What is being asked :: Your answer should be every line from the records that contains "have".

(Records shown)

-- ==== Sys2Proof/Machine/Sched.lean ====
section
/-! DEFINITION. The scheduler's events: acceptance, readiness and evaluation, decisions, retirement, loops (05 R102; 13 R257, R261 to R268,
R272). -/

namespace Sys2Proof.Machine

/-! ## Words that nodes read (13 R263) -/

/-- The committed word of a node. -/
def State.nodeWord (s : State) (nd : Node) : Nat :=
  match nd.accs[NodeRec.wacc nd.record]? with
  | some a => leNat (s.homeWord a.cap.bind.toNat (a.cap.base.toNat + NodeRec.woff nd.record) 8).1
  | none => 0

/-- The counter of an EVENT node. -/
def State.eventCount (s : State) (nd : Node) : Nat :=
  if NodeRec.host nd.record then (s.queue nd.q).hevt
  else match nd.accs[NodeRec.wacc nd.record]? with
    | some a => (match s.buf? a.cap.bind.toNat with | some b => b.arrive | none => 0)
    | none => 0

/-! ## Readiness and evaluation (13 R262 to R265) -/

/-- Reading a node's word counts its substitutions (10 R208). -/
def State.noteWord (s : State) (nd : Node) : State :=
  match nd.accs[NodeRec.wacc nd.record]? with
  | some a => if 1 ≤ nd.kind ∧ nd.kind ≤ 4 then s.noteHome a.cap.bind.toNat (a.cap.base.toNat + NodeRec.woff nd.record) 8 else s
  | none => s

/-- Open the gates of the nodes gated on node g that wait for an arm. -/
def State.openGates (s : State) (g arm : Nat) : State :=
  { s with sched := { s.sched with nodes := s.sched.nodes.map (fun e =>
    (e.1, if e.2.gate = some (g, arm) then { e.2 with gateOpen := true } else e.2)) } }

/-- Ask the host for the pages of a lease that have no translation (13 R269). -/
def State.askPages (s : State) (nd : Node) (l : List LeaseEnt) : State :=
  ((leasePages l).filter (fun p => !s.hasPage nd.asid nd.gen p)).foldl (fun s p => s.send (.atsRequest p.1 p.2)) s

/-- A node has become READY: control kinds are evaluated at once; a TASK is checked against its queue's run (13 R263 to R265, R276). -/
def State.evaluate (s : State) (n : Nat) (nd : Node) : State :=
  let set := fun (s : State) (f : Node → Node) => s.modNode n (fun x => f { x with st := .ready })
  let v := NodeRec.value nd.record
  let s := s.noteWord nd
  if nd.accs.any (fun a => a.cap.kind == 2 && s.lost a.cap.bind.toNat) then
    (set s (fun x => { x with cancel := some 3 })).claimCheck n none
  else match nd.kind with
    | 2 =>
      let a := if s.nodeWord nd ≠ 0 then 1 else 0
      (set s (fun x => { x with arm := some a })).openGates n a
    | 3 =>
      if s.nodeWord nd ≠ 0 ∧ v ≠ 0 then (set s (fun x => { x with arm := some 1, iter := 0 })).openGates n 1
      else (set s (fun x => { x with arm := some 0, cancel := some 0 })).openGates n 0
    | 4 =>
      let w := s.nodeWord nd
      let a := if w < v then w else 255
      (set s (fun x => { x with arm := some a })).openGates n a
    | 5 => set s (fun x => { x with cancel := some 0 })
    | 6 => set s id
    | _ =>
      match (s.presentOf nd.record).head? with
      | none => (set s (fun x => { x with cancel := some 2 })).claimCheck n none
      | some c =>
        let l := leaseOf nd.accs (NodeRec.variantOf nd.record c)
        if 256 < (leasePages l).length then (set s (fun x => { x with cancel := some 7 })).claimCheck n none
        else if nd.kind = 1 then
          let w := s.nodeWord nd
          (set s (fun x => { x with
            tasks := min w v, clamped := decide (v < w), cancel := if min w v = 0 then some 0 else none })).askPages nd l
        else ((set s (fun x => { x with tasks := 1 })).askPages nd l).claimCheck n (if NodeRec.anyReady nd.record then (s.classFor nd).map (·.1) else some c)

/-- Has the gate of a node chosen another arm (13 R263)? -/
def State.skipped (s : State) (nd : Node) : Bool :=
  match nd.gate with
  | some (g, a) =>
    !nd.gateOpen && (match kget? s.sched.nodes g with
      | some x => (match x.arm with | some b => b != a && (x.kind != 3 || b == 0) | none => false)
      | none => true)
  | none => false

/-- The first waiting node that can move on. -/
def State.movable (s : State) : Option (Nat × Node) :=
  s.flying.find? (fun e => e.2.st == .waiting && e.2.cancel.isNone && (s.skipped e.2 || (e.2.pred == [] && e.2.gateOpen)))

/-- Waiting nodes become READY, are evaluated or are skipped, until none can move on. The first argument bounds the moves. -/
def State.settleNodes : Nat → State → State
  | 0, s => s
  | f + 1, s =>
    match s.movable with
    | none => s
    | some (n, nd) =>
      if s.skipped nd then State.settleNodes f (s.modNode n (fun x => { x with cancel := some 4 }))
      else State.settleNodes f (s.evaluate n nd)

def State.settleAll (s : State) : State := s.settleNodes (2 * s.sched.nodes.length + 2)

/-! ## Acceptance (13 R257, R261) -/

/-- Enter a node in the dependency table. -/
def State.enterNode (s : State) (i : Nat) (nd : Node) : State :=
  let s := s.bump.takeRefs nd.accs
  { s with sched := { s.sched with nodes := kset s.sched.nodes i { nd with order := s.sched.order }, order := s.sched.order + 1 } }

/-- The answer to the submitter: an accepted node, or NODE_REJECTED (13 R257; 17 R325). -/
def State.answerSubmit (s : State) (sub : Submission) (res : Option (Nat × Nat)) : State :=
  if sub.host then
    let ag := some (sub.gen % 16 * 4096 + sub.asid % 4096)
    match res with
    | some _ => s.answerMail 0x21 ag 0 []
    | none => s.answerMail 0x21 ag 2 [0x1A]
  else s.onPusher sub.cell sub.uid (fun s => match (s.bank sub.cell).xfer.entries.find? (fun e => e.uid == sub.uid) with
    | none => s
    | some ent =>
      match res with
      | some p =>
        (s.answered sub.cell .transfer ent {} none).modBank sub.cell (fun b =>
          { b with kids := b.kids ++ [{ q := sub.q, uid := sub.uid, node := p.1 }] })
      | none => s.stopQueue sub.cell .transfer cREJECTED (some sub.uid))

/-- NODE_ACCEPT: submission i, the first of its submitter, is accepted or rejected. While 8,192 nodes are in flight it waits. -/
def execNodeAccept (i : Nat) (s : State) : Out :=
  .next (
    match s.sched.subs[i]? with
    | none => s
    | some sub =>
      if !s.serves || (s.sched.subs.take i).any (fun x => x.host == sub.host && (sub.host || x.cell == sub.cell)) then s
      else
        let rest := s.sched.subs.eraseIdx i
        match s.parseNode sub with
        | none => ({ s with sched := { s.sched with subs := rest } } : State).answerSubmit sub none
        | some nd =>
          match s.freeNode with
          | none => s
          | some n =>
            if 8192 ≤ s.flying.length then s
            else
              let q := s.queue sub.q
              let s := s.enterNode n nd
              let s := { s with sched := { s.sched with
                subs := rest, queues := kset s.sched.queues sub.q { q with nextseq := (q.nextseq + 1) % 2 ^ 32 } } }
              let s := match nd.gate with
                | some (g, _) => s.modNode g (fun x => { x with gated := x.gated + 1 })
                | none => s
              (s.answerSubmit sub (some (n, nd.seq))).settleAll)

/-! ## Retirement (13 R262) -/

/-- Has a COND or SWITCH node chosen, its gated nodes been accepted, and none of them still waits for it (13 R263)? -/
def State.gateOver (s : State) (n : Nat) (nd : Node) : Bool :=
  (nd.kind == 2 || nd.kind == 4) && nd.arm.isSome && decide (NodeRec.body nd.record ≤ nd.gated) &&
    s.sched.nodes.all (fun e => !(e.2.st == .waiting && e.2.cancel.isNone && !e.2.gateOpen &&
      (match e.2.gate with | some (g, _) => g == n | none => false)))

/-- The status with which a node is to retire now, if it is (13 R262 to R265). An INDIRECT node that loses a buffer between two of its tasks
launches no more, and retires once the first ones have completed (10 R200). -/
def State.dueStatus (s : State) (n : Nat) (nd : Node) : Option Nat :=
  if nd.spec then none
  else match nd.cancel with
    | some st => some st
    | none =>
      if nd.finished then some (if nd.faulted then 1 else if nd.clamped then 6 else 0)
      else if nd.st = .ready ∧ s.nodeLost nd then some 3
      else if nd.st = .ready ∧ isTask nd.kind ∧ s.presentOf nd.record = [] then some 2
      else if nd.kind = 1 ∧ nd.st ≠ .waiting ∧ nd.st ≠ .ready ∧ nd.launched < nd.tasks ∧ nd.cells = [] ∧ s.nodeLost nd then
        some (if nd.faulted then 1 else 3)
      else if s.gateOver n nd then some 0
      else none

/-- NODE_RETIRE: its cells' tasks complete where they can, and a node that is due retires; of one that retired with its task's fault the
successors are released (15 R289). -/
def execNodeRetire (n : Nat) (s : State) : Out :=
  .next (
    match kget? s.sched.nodes n with
    | none => s.settleAll
    | some nd =>
      let s := nd.cells.foldl State.finishCell s
      match kget? s.sched.nodes n with
      | none => s
      | some nd =>
        match s.dueStatus n nd with
        | some st => (s.retireNode n nd st).settleAll
        | none => s)

/-- EVENT_NODE_SATISFIED: the counter has reached the node's value (13 R263). -/
def execEventNodeSatisfied (n : Nat) (s : State) : Out :=
  .next (
    match kget? s.sched.nodes n with
    | none => s
    | some nd =>
      if nd.kind = 6 ∧ nd.st = .ready ∧ nd.cancel = none ∧ !nd.spec ∧
          (s.eventCount nd + 2 ^ 32 - NodeRec.value nd.record) % 2 ^ 32 < 2 ^ 31 then
        (s.retireNode n nd 0).settleAll
      else s)

/-! ## Loops (13 R264) -/

/-- Re-accept a body node: its edges are derived anew, its references retaken. -/
def State.reaccept (s : State) (g : Nat) (nd : Node) : State :=
  match s.freeNode with
  | none => s
  | some i => s.enterNode i { nd with
      st := .waiting, pred := s.predsOf nd.q nd.seq nd.record nd.accs, gate := some (g, 1), gateOpen := true, arm := none, iter := 0
      cancel := none, tasks := 1, launched := 0, cells := [], faulted := false, clamped := false, lease := [] }

/-- The nodes gated on a node with an arm that are in flight. -/
def State.gatedOn (s : State) (g arm : Nat) : List (Nat × Node) := s.sched.nodes.filter (fun e => e.2.gate == some (g, arm))

/-- LOOP_ITERATION: every body node of a running loop has retired; the next iteration begins, or the loop ends. -/
def execLoopIteration (n : Nat) (s : State) : Out :=
  .next (
    match kget? s.sched.nodes n with
    | none => s
    | some nd =>
      if nd.kind = 3 ∧ nd.arm = some 1 ∧ nd.cancel = none ∧ NodeRec.body nd.record ≤ nd.gated ∧ s.gatedOn n 1 = [] then
        let i := nd.iter + 1
        let body := ((s.sched.bodies.filter (fun e => e.1 == n)).map (·.2)).mergeSort (fun a b => decide (a.order ≤ b.order))
        let again := decide (i < NodeRec.value nd.record)
        let next := again && s.nodeWord nd != 0
        -- while the table has no room for the body the iteration waits, as any acceptance does (13 R257)
        if next ∧ 8192 < s.sched.nodes.length + body.length then s
        else
        let s := if again then s.noteWord nd else s
        if next then
          let s := { s with sched := { s.sched with bodies := s.sched.bodies.filter (fun e => e.1 != n) } }
          let s := s.modNode n (fun x => { x with iter := i })
          (body.foldl (fun s b => s.reaccept n b) s).settleAll
        else ((s.modNode n (fun x => { x with iter := i, arm := some 0, cancel := some 0 })).openGates n 0).settleAll
      else s)

/-! ## Decisions (13 R267, R268) -/

/-- Draw a queue of a level by lottery. l holds the queues with a placeable node, in ascending number. -/
def State.draw (s : State) (l : List Nat) : State × Option Nat :=
  let qt := l.filter (fun q => (s.queue q).tickets != 0)
  if qt = [] then (s, l.head?)
  else
    let x := xorshift (seedOr s.sched.lottery)
    let t := (qt.map (fun q => (s.queue q).tickets)).sum
    let v := x.toNat * t / 2 ^ 32
    let sums := (List.range qt.length).map (fun i => ((qt.take (i + 1)).map (fun q => (s.queue q).tickets)).sum)
    ({ s with sched := { s.sched with lottery := x } }, qt[sums.findIdx (fun z => decide (v < z))]?)

/-- Place a node: runs in its way are discarded, a victim is stopped, the records are written, and a TASK trains Foxglove. -/
def State.place (s : State) (n : Nat) (nd : Node) (p : Placing) : State :=
  let s := (s.runsInWay (p.cells ++ p.victims) p.lease).foldl (fun s r => s.discardRun r 4) s
  let s := p.victims.foldl State.beginPreempt s
  let s := (s.writeRecords n nd p).countLaunch nd.q
  if nd.kind = 0 then s.trainAndRun nd.q nd p.cls else s

/-- The enabled queues of a level that hold a placeable node, with that node. -/
def State.levelQueues (s : State) (l : Nat) : List (Nat × Nat × Node × Placing) :=
  (s.sched.queues.filter (fun e => e.2.enable && e.2.level == l)).filterMap (fun e => (s.firstPlaceable e.1).map (fun p => (e.1, p)))

/-- SCHEDULER_DECISION (13 R267). During a hand-over no launch record is written (19 R346). -/
def execSchedulerDecision (s : State) : Out :=
  .next (
    if s.geode.hip || !s.serves then s
    else match [0, 1, 2, 3].findSome? (fun l => let qs := s.levelQueues l; if qs = [] then none else some qs) with
      | none => s
      | some qs =>
        let (s, q) := s.draw (qs.map (·.1))
        match q.bind (fun q => qs.find? (fun e => e.1 == q)) with
        | some (_, n, nd, p) => s.place n nd p
        | none => s)

end Sys2Proof.Machine
end

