-- ==== Sys2Proof/Machine/Preempt.lean ====
section
/-! DEFINITION. Claims of banks by a newcomer, and the spill records that they write for a suspended task (10 R193; 15 R299 to R302;
16 R309 to R312). -/

namespace Sys2Proof.Machine

/-- A bank: its kind, its index, and for a granule its number (16 R309). -/
abbrev BankKey := Nat × Nat × Nat

def kScalar (c : CoreIx) : BankKey := (0, coreNum c, 0)
def kGroup (unit g : Nat) : BankKey := (1, 8 * unit + g, 0)
def kPorts (unit : Nat) : BankKey := (2, unit, 0)
def kTile (t : Nat) : BankKey := (3, t, 0)
def kMatrix : BankKey := (4, 0, 0)
def kQueue (e : EngIx) : BankKey := (5, match e with | .primary => 0 | .transfer => 1, 0)
def kSync : BankKey := (6, 0, 0)
def kGranule (g : Nat) : BankKey := (7, 0, g)

/-- The core that owns a bank's record (15 R299). -/
def bankOwner (key : BankKey) : CoreIx :=
  match key.1 with
  | 0 => if key.2.1 = 0 then .e else if key.2.1 = 1 then .v else .x
  | 1 => if key.2.1 < 8 then .v else .e
  | 2 => if key.2.1 = 0 then .v else .e
  | 3 => .e
  | 4 => .e
  | 5 => if key.2.1 = 0 then .e else .x
  | _ => .x

/-- The core whose vector unit a bank of kind 1 or 2 belongs to. -/
def unitCore (u : Nat) : CoreIx := if u = 0 then .v else .e

/-! ## Records (15 R299, R300; 16 R309, R312) -/

/-- Values packed into words, per values of w bits. -/
def packed (w per : Nat) (l : List Nat) : List Word :=
  (List.range ((l.length + per - 1) / per)).map (fun i =>
    wNat (((l.drop (i * per)).take per).zipIdx.map (fun p => p.1 % 2 ^ w * 2 ^ (w * p.2))).sum)

def chanCode : ChanState → Nat
  | .closed => 0
  | .open_ => 1
  | .aborted => 2

/-- The 138 words of the sync bank. -/
def Bank.syncWords (b : Bank) : List Word :=
  packed 16 4 (b.sems.toList.map (·.val)) ++ packed 32 2 (b.sems.toList.map (·.credit)) ++
    packed 2 32 (b.mutexes.toList.map (fun m => match m.owner with | none => 0 | some .e => 1 | some .v => 2 | some .x => 3)) ++
    [wNat b.pb] ++ b.chans.toList.flatMap (fun c => c.bind.words ++ [wNat c.fo, wNat c.wp, wNat (chanCode c.st)])

/-- Does an engine-queue bank hold something: entries, settings, or streams? -/
def Bank.queueFull (b : Bank) (i : Nat) : Bool :=
  if i = 0 then
    b.prim.entries != [] || b.sp.ax != 0 || b.sp.ay != 0 || b.sp.aq != 0 || b.so.p0 != 0 || b.so.p1 != 0 || b.so.result != 0
  else b.xfer.entries != [] || b.streams.toList.any (·.open_)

(End Records shown)

Output of the exercise ::
/-- Ask the host for the pages of a lease that have no translation (13 R269). -/
launches no more, and retires once the first ones have completed (10 R200). -/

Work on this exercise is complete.